§ **About this task**: Set down word for word the lines that begin the entries and run through the line containing "of opcode 0x38". Give nothing further.

§ **Information supplied**:
/-- The instructions of opcode 0x33 (R67 to R69, and the chapter of the class). -/
def decodeOp33 (w0 : Nat) : Option Instr :=
  if num w0 20 5 = 15 then some (.waita (fld w0 14 6) (fld w0 7 7) (fld w0 0 7)) else
  none

/-- The instructions of opcode 0x34 (R67 to R69, and the chapter of the class). -/
def decodeOp34 (w0 : Nat) : Option Instr :=
  if num w0 2 5 = 28 then some (.rngSeq (fld w0 20 5) (fld w0 14 6) (fld w0 7 7) (fld w0 0 2)) else
  some (.rng (fld w0 20 5) (fld w0 14 6) (fld w0 7 7) (fld w0 0 7))

/-- The instructions of opcode 0x35 (R67 to R69, and the chapter of the class). -/
def decodeOp35 (w0 : Nat) : Option Instr :=
  if num w0 0 11 = 0 then some (.smark (fld w0 20 5) (fld w0 18 2) (fld w0 11 7)) else
  none

/-- The instructions of opcode 0x36 (R67 to R69, and the chapter of the class). -/
def decodeOp36 (w0 : Nat) : Option Instr :=
  if num w0 20 5 = 15 ∧ num w0 0 18 = 0 then some (.sclose (fld w0 18 2)) else
  none

/-- The instructions of opcode 0x38 (R67 to R69, and the chapter of the class). -/
def decodeOp38 (w0 : Nat) : Option Instr :=
  if num w0 16 4 = 0 then some (.trap (fld w0 20 5) (fld w0 0 16)) else
  none

/-- The instructions of opcode 0x39 (R67 to R69, and the chapter of the class). -/
def decodeOp39 (w0 : Nat) : Option Instr :=
  if num w0 20 5 = 15 ∧ num w0 0 20 = 0 then some (.tret) else
  none

/-- The instructions of opcode 0x3A (R67 to R69, and the chapter of the class). -/
def decodeOp3A (w0 : Nat) : Option Instr :=
  if num w0 16 4 = 0 then some (.bkpt (fld w0 20 5) (fld w0 0 16)) else
  none

/-- The instructions of opcode 0x3B (R67 to R69, and the chapter of the class). -/
def decodeOp3B (w0 : Nat) : Option Instr :=
  if num w0 20 5 = 15 ∧ num w0 0 4 = 0 then some (.csrr (fld w0 14 6) (fld w0 4 10)) else
  none

/-- The instructions of opcode 0x3C (R67 to R69, and the chapter of the class). -/
def decodeOp3C (w0 : Nat) : Option Instr :=
  if num w0 20 5 = 15 ∧ num w0 0 3 = 0 then some (.csrw (fld w0 13 7) (fld w0 3 10)) else
  none

/-- The instructions of opcode 0x40 (R67 to R69, and the chapter of the class). -/
def decodeOp40 (w0 w1 : Nat) : Option Instr :=
  if num w0 4 3 = 0 ∧ num w0 0 1 = 0 ∧ num w1 6 1 = 0 then some (.iaddLong (fld w0 2 2) (bit w0 1) (lOps w0 w1)) else
  if num w0 4 3 = 1 ∧ num w0 0 1 = 0 ∧ num w1 6 1 = 0 then some (.isubLong (fld w0 2 2) (bit w0 1) (lOps w0 w1)) else
  if num w0 4 3 = 2 ∧ num w0 0 1 = 0 ∧ num w1 6 1 = 0 then some (.imulLong (fld w0 2 2) (bit w0 1) (lOps w0 w1)) else
  if num w0 4 3 = 3 ∧ num w0 0 2 = 0 ∧ num w1 6 1 = 0 then some (.imulh (fld w0 2 2) (lOps w0 w1)) else
  if num w0 4 3 = 4 ∧ num w0 0 2 = 0 ∧ num w1 6 1 = 0 then some (.iminLong (fld w0 2 2) (lOps w0 w1)) else
  if num w0 4 3 = 5 ∧ num w0 0 2 = 0 ∧ num w1 6 1 = 0 then some (.imaxLong (fld w0 2 2) (lOps w0 w1)) else
  if num w0 4 3 = 6 ∧ num w0 2 2 = 0 ∧ num w0 0 1 = 0 ∧ num w1 6 1 = 0 then some (.iabsLong (bit w0 1) (lOps w0 w1)) else
  if num w0 4 3 = 7 ∧ num w0 0 1 = 0 ∧ num w1 6 1 = 0 then some (.imad (fld w0 2 2) (bit w0 1) (lOps w0 w1)) else
  none

/-- The instructions of opcode 0x41 (R67 to R69, and the chapter of the class). -/
def decodeOp41 (w0 w1 : Nat) : Option Instr :=
  if num w0 3 4 = 0 ∧ num w0 0 3 = 0 ∧ num w1 6 1 = 0 then some (.andLong (lOps w0 w1)) else
  if num w0 3 4 = 1 ∧ num w0 0 3 = 0 ∧ num w1 6 1 = 0 then some (.orLong (lOps w0 w1)) else
  if num w0 3 4 = 2 ∧ num w0 0 3 = 0 ∧ num w1 6 1 = 0 then some (.xorLong (lOps w0 w1)) else
  if num w0 3 4 = 3 ∧ num w0 0 3 = 0 ∧ num w1 6 1 = 0 then some (.andnLong (lOps w0 w1)) else
  if num w0 3 4 = 4 ∧ num w0 0 3 = 0 ∧ num w1 6 1 = 0 then some (.notLong (lOps w0 w1)) else
  if num w0 3 4 = 5 ∧ num w0 0 3 = 0 ∧ num w1 6 1 = 0 then some (.shlLong (lOps w0 w1)) else
  if num w0 3 4 = 6 ∧ num w0 0 3 = 0 ∧ num w1 6 1 = 0 then some (.shrLong (lOps w0 w1)) else
  if num w0 3 4 = 7 ∧ num w0 0 3 = 0 ∧ num w1 6 1 = 0 then some (.sarLong (lOps w0 w1)) else
  if num w0 3 4 = 8 ∧ num w0 0 3 = 0 ∧ num w1 6 1 = 0 then some (.rot (lOps w0 w1)) else
  none

/-- The instructions of opcode 0x42 (R67 to R69, and the chapter of the class). -/
def decodeOp42 (w0 w1 : Nat) : Option Instr :=
  if num w0 4 3 = 0 ∧ num w0 0 3 = 0 ∧ num w1 6 1 = 0 then some (.bfe (bit w0 3) (lOps w0 w1)) else
  if num w0 4 3 = 1 ∧ num w0 0 4 = 0 ∧ num w1 6 1 = 0 then some (.bfi (lOps w0 w1)) else
  if num w0 4 3 = 2 ∧ num w0 0 4 = 0 ∧ num w1 6 1 = 0 then some (.popcLong (lOps w0 w1)) else
  if num w0 4 3 = 3 ∧ num w0 0 4 = 0 ∧ num w1 6 1 = 0 then some (.clzLong (lOps w0 w1)) else
  if num w0 4 3 = 4 ∧ num w0 0 4 = 0 ∧ num w1 6 1 = 0 then some (.brevLong (lOps w0 w1)) else
  none

/-- The instructions of opcode 0x43 (R67 to R69, and the chapter of the class). -/
def decodeOp43 (w0 w1 : Nat) : Option Instr :=
  if num w0 0 2 = 0 ∧ num w1 6 1 = 0 then some (.icmp (fld w0 4 3) (fld w0 2 2) (lOps w0 w1)) else
  none

/-- The instructions of opcode 0x44 (R67 to R69, and the chapter of the class). -/
def decodeOp44 (w0 w1 : Nat) : Option Instr :=
  if num w0 6 1 = 0 ∧ num w1 6 1 = 0 then some (.sel (bit w0 5) (bit w0 4) (fld w0 0 4) (lOps w0 w1)) else
  none

/-- The instructions of opcode 0x45 (R67 to R69, and the chapter of the class). -/
def decodeOp45 (w0 w1 : Nat) : Option Instr :=
  if num w0 0 14 = 0 then some (.movi (fld w0 20 5) (fld w0 14 6) (fld w1 0 32)) else
  none

/-- The instructions of opcode 0x46 (R67 to R69, and the chapter of the class). -/
def decodeOp46 (w0 w1 : Nat) : Option Instr :=
  if num w0 4 3 = 0 ∧ num w0 0 4 = 0 ∧ num w1 6 1 = 0 then some (.iadd64 (lOps w0 w1)) else
  if num w0 4 3 = 1 ∧ num w0 0 4 = 0 ∧ num w1 6 1 = 0 then some (.isub64 (lOps w0 w1)) else
  if num w0 4 3 = 2 ∧ num w0 0 4 = 0 ∧ num w1 6 1 = 0 then some (.imul64 (lOps w0 w1)) else
  if num w0 4 3 = 3 ∧ num w0 0 4 = 0 ∧ num w1 6 1 = 0 then some (.shl64 (lOps w0 w1)) else
  if num w0 4 3 = 4 ∧ num w0 0 3 = 0 ∧ num w1 6 1 = 0 then some (.shr64 (bit w0 3) (lOps w0 w1)) else
  none

/-- The instructions of opcode 0x47 (R67 to R69, and the chapter of the class). -/
def decodeOp47 (w0 w1 : Nat) : Option Instr :=
  if num w0 4 3 = 0 ∧ num w0 0 1 = 0 ∧ num w1 6 1 = 0 then some (.faddLong (fld w0 1 3) (lOps w0 w1)) else
  if num w0 4 3 = 1 ∧ num w0 0 1 = 0 ∧ num w1 6 1 = 0 then some (.fsubLong (fld w0 1 3) (lOps w0 w1)) else
  if num w0 4 3 = 2 ∧ num w0 0 1 = 0 ∧ num w1 6 1 = 0 then some (.fmulLong (fld w0 1 3) (lOps w0 w1)) else
  if num w0 4 3 = 3 ∧ num w0 0 1 = 0 ∧ num w1 6 1 = 0 then some (.ffma (fld w0 1 3) (lOps w0 w1)) else
  if num w0 4 3 = 4 ∧ num w0 0 4 = 0 ∧ num w1 6 1 = 0 then some (.fminLong (lOps w0 w1)) else
  if num w0 4 3 = 5 ∧ num w0 0 4 = 0 ∧ num w1 6 1 = 0 then some (.fmaxLong (lOps w0 w1)) else
  none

§ **Response below**:
/-- The instructions of opcode 0x33 (R67 to R69, and the chapter of the class). -/
def decodeOp33 (w0 : Nat) : Option Instr :=
  if num w0 20 5 = 15 then some (.waita (fld w0 14 6) (fld w0 7 7) (fld w0 0 7)) else
  none

/-- The instructions of opcode 0x34 (R67 to R69, and the chapter of the class). -/
def decodeOp34 (w0 : Nat) : Option Instr :=
  if num w0 2 5 = 28 then some (.rngSeq (fld w0 20 5) (fld w0 14 6) (fld w0 7 7) (fld w0 0 2)) else
  some (.rng (fld w0 20 5) (fld w0 14 6) (fld w0 7 7) (fld w0 0 7))

/-- The instructions of opcode 0x35 (R67 to R69, and the chapter of the class). -/
def decodeOp35 (w0 : Nat) : Option Instr :=
  if num w0 0 11 = 0 then some (.smark (fld w0 20 5) (fld w0 18 2) (fld w0 11 7)) else
  none

/-- The instructions of opcode 0x36 (R67 to R69, and the chapter of the class). -/
def decodeOp36 (w0 : Nat) : Option Instr :=
  if num w0 20 5 = 15 ∧ num w0 0 18 = 0 then some (.sclose (fld w0 18 2)) else
  none

/-- The instructions of opcode 0x38 (R67 to R69, and the chapter of the class). -/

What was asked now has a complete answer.